One number is the whole answer: the tally of lines in the records below that contain "requesters".

[Input data — start]

/-! ### Command frames on host lanes -/

/-- A frame comes whole on a host-facing lane that is UP (R175, R355, R369): a command frame enters the receive buffer of 4, or is discarded
and counted; any other is discarded and counted in frames_bad of the group's first lane. -/
def hostFrame (s : State) (lane : Nat) (f : Frame) : State :=
  let g := s.groupOf lane
  let (s, f) := frameBlocks s g f
  if !frameOk f [6] then s.satInc F.ltsd_frames_bad g 1
  else
    let s := frameSeq s g f
    let x := s.hlane lane
    if 4 ≤ x.rx.length then s.satInc F.lsc_cmd_drops lane 1
    else
      let ws := f.words.take (max 1 (ceilDiv (frameBytes f) 8))
      s.setHlane lane { x with rx := x.rx ++ [ws], heard := x.heard ++ [s.boundNow (bits (ws.headD 0#64) 55 48) lane] }

/-- R355: a frame arrives whole on a host-facing lane. -/
def execHostFrameReceive (lane : Nat) (f : Frame) (s : State) : Res :=
  if s.host lane && s.laneUp lane then .next (hostFrame s lane f) else .next s

/-- R369: a command frame arrives on a host-facing lane. -/
def execCommandFrameReceive (lane : Nat) (f : Frame) (s : State) : Res :=
  if s.host lane && s.laneUp lane && f.kind = 6 then .next (hostFrame s lane f) else .next s

/-! ### Taking a packet -/

/-- The command of a packet on a lane or the serial management port (R373), taken at a tick. -/
def packetCmd (lane : Option Nat) (t : Nat) (h : Word) (ps : List Word) : Cmd :=
  { tick := t, lane := lane, part := bits h 55 48, tag := bits h 47 32, resv := bits h 15 0, params := ps }

/-- The opcodes that only partition 0 may use (R411). -/
def sysOnly (op : Nat) : Bool := [0x0A, 0x20, 0x22, 0x23, 0x33, 0x35, 0x5B, 0x60, 0x61, 0x62, 0x63, 0x70].contains op

/-- The opcodes of the table (R411). -/
def knownOp (op : Nat) : Bool :=
  [0x00, 0x01, 0x02, 0x08, 0x09, 0x0A, 0x10, 0x11, 0x12, 0x13, 0x14, 0x20, 0x21, 0x22, 0x23, 0x28, 0x29, 0x2A, 0x2B, 0x30, 0x31, 0x32, 0x33,
    0x34, 0x35, 0x38, 0x39, 0x3A, 0x40, 0x41, 0x42, 0x43, 0x44, 0x48, 0x49, 0x50, 0x52, 0x58, 0x59, 0x5A, 0x5B, 0x60, 0x61, 0x62, 0x63, 0x70].contains op

/-- An opcode that is not in the table: rows 3 and 4 of R377 come before it. -/
def runUnknown (op : Nat) (c : Cmd) (s : State) : State :=
  let s := advanceTo s c.tick
  if !isBound s c then sendReply (s.satInc F.part3_not_owner c.part 1) c op stNotOwner 0 [] false
  else if s.chanBusy c.part then sendReply (s.satInc F.part3_busy_replies c.part 1) c op stBusy 0 [busyWord s c.part] false
  else finish s c op stBadOpcode 0 []

/-- A form that is not listed for its opcode (R411, R508). -/
def formBody (op : Nat) (c : Cmd) (_s : State) : Result :=
  if sysOnly op && c.part ≠ 0 then .fail stNotOwner 0 [] else .fail stBadParam 0 []

/-- A packet whose opcode and form are no row of the command table is answered all the same (R377). -/
def packetOther (op : Nat) (c : Cmd) (s : State) : Res := .next (if knownOp op then runCmd op c (formBody op c) s else runUnknown op c s)

/-- The command of a header: commands 0x00 to 0x1F (R411). -/
def packetBasic (op form : Nat) (c : Cmd) (s : State) : Res :=
  match op, form with
  | 0x00, 0 => execNop c s
  | 0x01, 0 => execIdentify c s
  | 0x02, 0 => execStatus c s
  | 0x08, 0 => execPartitionClaim c s
  | 0x09, 0 => execPartitionRelease c s
  | 0x0A, 0 => execPartitionBind c s
  | 0x0A, 1 => execPartitionUnbind c s
  | 0x10, 0 => execReadObjLive c s
  | 0x10, 1 => execReadObjStaged c s
  | 0x11, 0 => execWriteStaged c s
  | 0x12, 0 => execWriteLive c s
  | 0x13, 0 => execCinch c s
  | 0x14, 0 => execDiscardStaged c s
  | _, _ => packetOther op c s

/-- The command of a header: commands 0x20 to 0x2F (R411). -/
def packetTime (op form : Nat) (c : Cmd) (s : State) : Res :=
  match op, form with
  | 0x20, 0 => execRefSelectAuto c s
  | 0x20, 1 => execRefSelectForced c s
  | 0x20, 2 => execRefSelectHoldover c s
  | 0x21, 0 => execRefStatus c s
  | 0x22, 0 => execTimeSet c s
  | 0x23, 0 => execPpsAlignMeasure c s
  | 0x23, 1 => execPpsAlignStep c s
  | 0x28, 0 => execCalStartSweep c s
  | 0x28, 1 => execCalStartRecover c s
  | 0x29, 0 => execCalStatus c s
  | 0x2A, 0 => execCalLockRelease c s
  | 0x2A, 1 => execCalLock c s
  | 0x2B, 0 => execCalTableReadInForce c s
  | 0x2B, 1 => execCalTableReadWaiting c s
  | _, _ => packetOther op c s

/-- The command of a header: commands 0x30 to 0x3F (R411). -/
def packetLink (op form : Nat) (c : Cmd) (s : State) : Res :=
  match op, form with
  | 0x30, 0 => execLaneUp c s
  | 0x31, 0 => execLaneDown c s
  | 0x32, 0 => execLaneRetrain c s
  | 0x33, 0 => execLaneGroupConfig c s
  | 0x33, 1 => execLaneGroupWidth c s
  | 0x34, 0 => execLaneTestStart c s
  | 0x34, 1 => execLaneTestStop c s
  | 0x34, 2 => execLaneTestRead c s
  | 0x35, 0 => execLaneRetire c s
  | 0x38, 0 => execPartnerRead c s
  | 0x39, 0 => execPartnerWrite c s
  | 0x3A, 0 => execPartnerTxnStatus c s
  | _, _ => packetOther op c s

/-- The command of a header: commands 0x40 to 0x57 (R411). -/
def packetData (op form : Nat) (c : Cmd) (s : State) : Res :=
  match op, form with
  | 0x40, 0 => execTrigArm c s
  | 0x41, 0 => execTrigDisarm c s
  | 0x42, 0 => execTrigForce c s
  | 0x43, 0 => execSegRead c s
  | 0x44, 0 => if bit (c.par 0) 63 then execSegReleaseAll c s else execSegRelease c s
  | 0x48, 0 => execStatsGateStart c s
  | 0x48, 1 => execStatsGateStop c s
  | 0x49, 0 => execStatsReadLast c s
  | 0x49, 1 => execStatsReadRunning c s
  | 0x50, 0 => execQueueFlush c s
  | 0x52, 0 => execQueueStatusIngress c s
  | 0x52, 1 => execQueueStatusHost c s
  | 0x52, 2 => execQueueStatusAnchor c s
  | _, _ => packetOther op c s

/-- The command of a header: commands 0x58 and above (R411). -/
def packetCare (op form : Nat) (c : Cmd) (s : State) : Res :=
  match op, form with
  | 0x58, 0 => execFaultRead c s
  | 0x59, 0 => execFaultClear c s
  | 0x5A, 0 => execFaultHistory c s
  | 0x5B, 0 => execAwl c s
  | 0x60, 0 => execPowerDomainOff c s
  | 0x60, 1 => execPowerDomainOn c s
  | 0x61, 0 => execTileRetire c s
  | 0x62, 0 => execSelftest c s
  | 0x63, 0 => execErgClear c s
  | 0x70, 0 => execFwUpdateBegin c s
  | 0x70, 1 => execFwUpdateData c s
  | 0x70, 2 => execFwUpdateEnd c s
  | _, _ => packetOther op c s

/-- The command of an opcode and form (R411). -/
def packetExec (op form : Nat) (c : Cmd) (s : State) : Res :=
  if op < 0x20 then packetBasic op form c s
  else if op < 0x30 then packetTime op form c s
  else if op < 0x40 then packetLink op form c s
  else if op < 0x58 then packetData op form c s
  else packetCare op form c s

/-- The engines check a packet (R377): row 2 first, then the command of its header. -/
def takePacket (lane : Option Nat) (t : Nat) (h : Word) (ps : List Word) (s : State) : Res :=
  let c := packetCmd lane t h ps
  if ps.length ≠ bits h 31 24 then .next (sendReply (advanceTo s t) c (bits h 63 56) stBadParam 0 [] false)
  else packetExec (bits h 63 56) (bits h 23 16) c s

/-- The requesters of the engines' arbiter: 0 the serial management port, l + 1 lane l. -/
def requester (lane : Option Nat) : Nat :=
  match lane with
  | none => 0
  | some l => l + 1

/-- The requesters whose packets the engines can take (R369, R385). -/
def State.takers (s : State) : List Nat :=
  let ok := fun (lane : Option Nat) => canArrive s (packetCmd lane 0 0 [])
  (if s.cmd.smpIn.isSome && ok none then [0] else []) ++
    ((s.hlanes.filter fun e => !e.2.rx.isEmpty && ok (some e.1)).map fun e => e.1 + 1)

/-- The requesters that the engines' arbiter serves: the host-facing lanes and the serial management port (R385). -/
def State.portCount (s : State) : Nat := (upTo 0 1024).countP s.host + 1

/-- The engines judge the next packet by the binding it met when it came, `none` outside the taking of one (R378). -/
def State.hear (s : State) (b : Option Bool) : State := { s with cmd := { s.cmd with heard := b } }

/-- The engines take the packet of a requester (R369, R377, R378). -/
def takeFrom (r t : Nat) (s : State) : Res :=
  match r with
  | l + 1 =>
    let x := s.hlane l
    match x.rx with
    | (h :: ps) :: rest =>
      match takePacket (some l) t h ps ((s.setHlane l { x with rx := rest, heard := x.heard.drop 1 }).hear x.heard.head?) with
      | .next u => .next (u.hear none)
      | r => r
    | _ => .next s
  | 0 =>
    match s.cmd.smpIn with
    | some (h :: ps) => takePacket none t h ps { s with cmd := { s.cmd with smpIn := none } }
    | _ => .next s

/-- R22, R369, R377, R385: free engines take the oldest frame of a lane's buffer, or the packet at the serial management port, unless a requester that has
waited longer must go first. -/
def execCommandTake (lane : Option Nat) (t : Nat) (s : State) : Res :=
  let ws := s.takers
  if !ws.contains (requester lane) then .next s
  else
    let r := s.granted 0 s.portCount ws (requester lane)
    takeFrom r t (noteGrant s 0 ws r)

/-! ### The serial management port -/

/-- The serial management port works: RESET_N is high and start-up has reached RUNNING or RECOVERY (R456). -/
def State.smpReady (s : State) : Bool := !s.pw.resetLow && decide (6 ≤ s.phase)

/-- R371, R372, R456, R495: a packet written over the port, with the word after it, `none` for one cut short. -/
def execSmpWriteTransfer (words : List Word) (crc : Option Word) (s : State) : Res :=
  match crc with
  | none => .next s
  | some w =>
    if !s.smpReady || words.isEmpty || bits w 31 0 ≠ crc32 words || !s.cmd.smpOut.isEmpty || s.cmd.smpIn.isSome then .next s
    else .next { s with cmd := { s.cmd with smpIn := some words } }

/-- R371, R383, R456, R495: a read over the port: the ready word, and with it the next reply packet and its CRC word. A read that is not
`complete` leaves the reply waiting. -/
def execSmpReadTransfer (complete : Bool) (s : State) : Res :=
  match s.smpReady, s.cmd.smpOut with
  | true, r :: rest =>
    let ready : Word := 0x8000000000000000#64
    match complete, r.packets with
    | false, _ => .next (send s (.smpReply [ready]))
    | true, p :: q :: ps =>
      let t := send s (.smpReply (ready :: p ++ [BitVec.ofNat 64 (crc32 p)]))
      .next { t with cmd := { t.cmd with smpOut := { r with packets := q :: ps } :: rest } }
    | true, ps =>
      let p := ps.headD []
      let t := send s (.smpReply (ready :: p ++ [BitVec.ofNat 64 (crc32 p)]))
      let t := { t with cmd := { t.cmd with smpOut := rest } }
      .next (if r.frees then freeChan t r.part else t)
  | _, _ => .next (send s (.smpReply [0#64]))

/-! ### Lockstep -/

/-- A POWER_DOMAIN is abandoned: its domain stays as it was. -/
def abandonPower (s : State) (e : Nat × DomOp) : State :=
  let t := { (s.put F.pwg_avail_change 0 (b2n s.cycleStacks)) with pw := { s.pw with ops := merase s.pw.ops e.1 } }
  if e.2.waits then t
  else if t.get F.pws_pstate e.1 = 4 then t.put F.pws_pstate e.1 3
  else if t.get F.pws_pstate e.1 = 1 || t.get F.pws_pstate e.1 = 2 then t.put F.pws_pstate e.1 0 else t

/-- The command that a reply answers, from the reply's header (R374). -/
def replyCmd (s : State) (lane : Option Nat) (r : Reply) : Cmd :=
  packetCmd lane s.tb.tick ((r.packets.headD []).headD 0#64 &&& ~~~(fieldMask 15 0)) []

/-- The reply that keeps a partition's channel busy is withdrawn: the command it answers, and the state without it. -/
def takeReply (s : State) (p : Nat) : Option (Cmd × State) :=
  let mine := fun (r : Reply) => r.frees && r.part = p
  match s.cmd.smpOut.find? mine with
  | some r => some (replyCmd s none r, { s with cmd := { s.cmd with smpOut := s.cmd.smpOut.filter fun x => !mine x } })
  | none => s.hlanes.findSome? fun e => (e.2.replies.find? mine).map fun r =>
      (replyCmd s (some e.1) r, s.setHlane e.1 { e.2 with replies := e.2.replies.filter fun x => !mine x })

/-- The command in progress that keeps a partition's channel busy, with its opcode, and the state in which it is no longer
pending (R387; log 18). -/
def inProgress (s : State) (p : Nat) : Option (Cmd × Nat × State) :=
  match s.cmd.sysOp with
  | some o =>
    if o.cmd.part = p then some (o.cmd, o.op, { s with cmd := { s.cmd with sysOp := none, fw := if o.op = 0x70 then none else s.cmd.fw } }) else none
  | none =>
    match (s.chan p).op with
    | 0x13 =>
      match s.cmd.cinches.find? fun j => j.cmd.part = p with
      | some j => some (j.cmd, 0x13, { s with cmd := { s.cmd with cinches := s.cmd.cinches.erase j } })
      | none => (s.cmd.gone.findSome? fun g => g.reply.filter fun c => c.part = p).map fun c =>
        (c, 0x13, { s with cmd := { s.cmd with gone := s.cmd.gone.map fun (g : Gone) => if g.reply = some c then { g with reply := none } else g } })
    | 0x20 => s.rf.sel.map fun x => (x.cmd, 0x20, { s with rf := { s.rf with sel := none } })
    | 0x22 => s.tb.step.map fun x => (x.cmd, 0x22, { s with tb := { s.tb with step := none } })
    | 0x23 =>
      match s.rf.pps with
      | some x => some (x.cmd, 0x23, { s with rf := { s.rf with pps := none } })
      | none => s.tb.step.map fun x => (x.cmd, 0x23, { s with tb := { s.tb with step := none } })
    | 0x28 => (s.calOps.find? fun o => o.cmd.part = p).map fun o => (o.cmd, 0x28, { s with calOps := s.calOps.erase o })
    | 0x60 => s.pw.ops.head?.map fun e => (e.2.cmd, 0x60, abandonPower s e)
    | 0x61 =>
      (s.tiles.find? fun e => (e.2.remap.bind fun r => r.cmd).isSome).bind fun e =>
        (e.2.remap.bind fun r => r.cmd).map fun c => (c, 0x61, s.setTile e.1 { e.2 with remap := none })
    | _ => none

/-- The command that keeps a partition's channel busy is abandoned: one in progress, or one whose reply has not left yet and is withdrawn (R383, R416). -/
def abandoned (s : State) (p : Nat) : Option (Cmd × Nat × State) :=
  match inProgress s p with
  | some x => some x
  | none => (takeReply s p).map fun r => (r.1, (s.chan p).op, r.2)

/-- R416, R417: the engines' compare fails over the command of a partition, which is abandoned with ST_INTERNAL; the engines resynchronise.
The mismatch and the ST_INTERNAL each raise a fault. -/
def execLockstepMismatch (partition : Nat) (s : State) : Res :=
  if s.cmd.resync || s.phase < 6 || s.pw.resetLow then .next s
  else
    let (s, inj) := awlTake s (dieSource 15 7)
    let s := lockstepFault s inj
    match abandoned s partition with
    | some (c, op, t) => .next (internalFault t c op)
    | none => .next s

/-- R417: the engines have resynchronised from voted state. -/
def execEngineResyncComplete (s : State) : Res := .next { s with cmd := { s.cmd with resync := false } }

end Sys2Proof.Machine
end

[Input data — finish]

Response to this exercise ->
3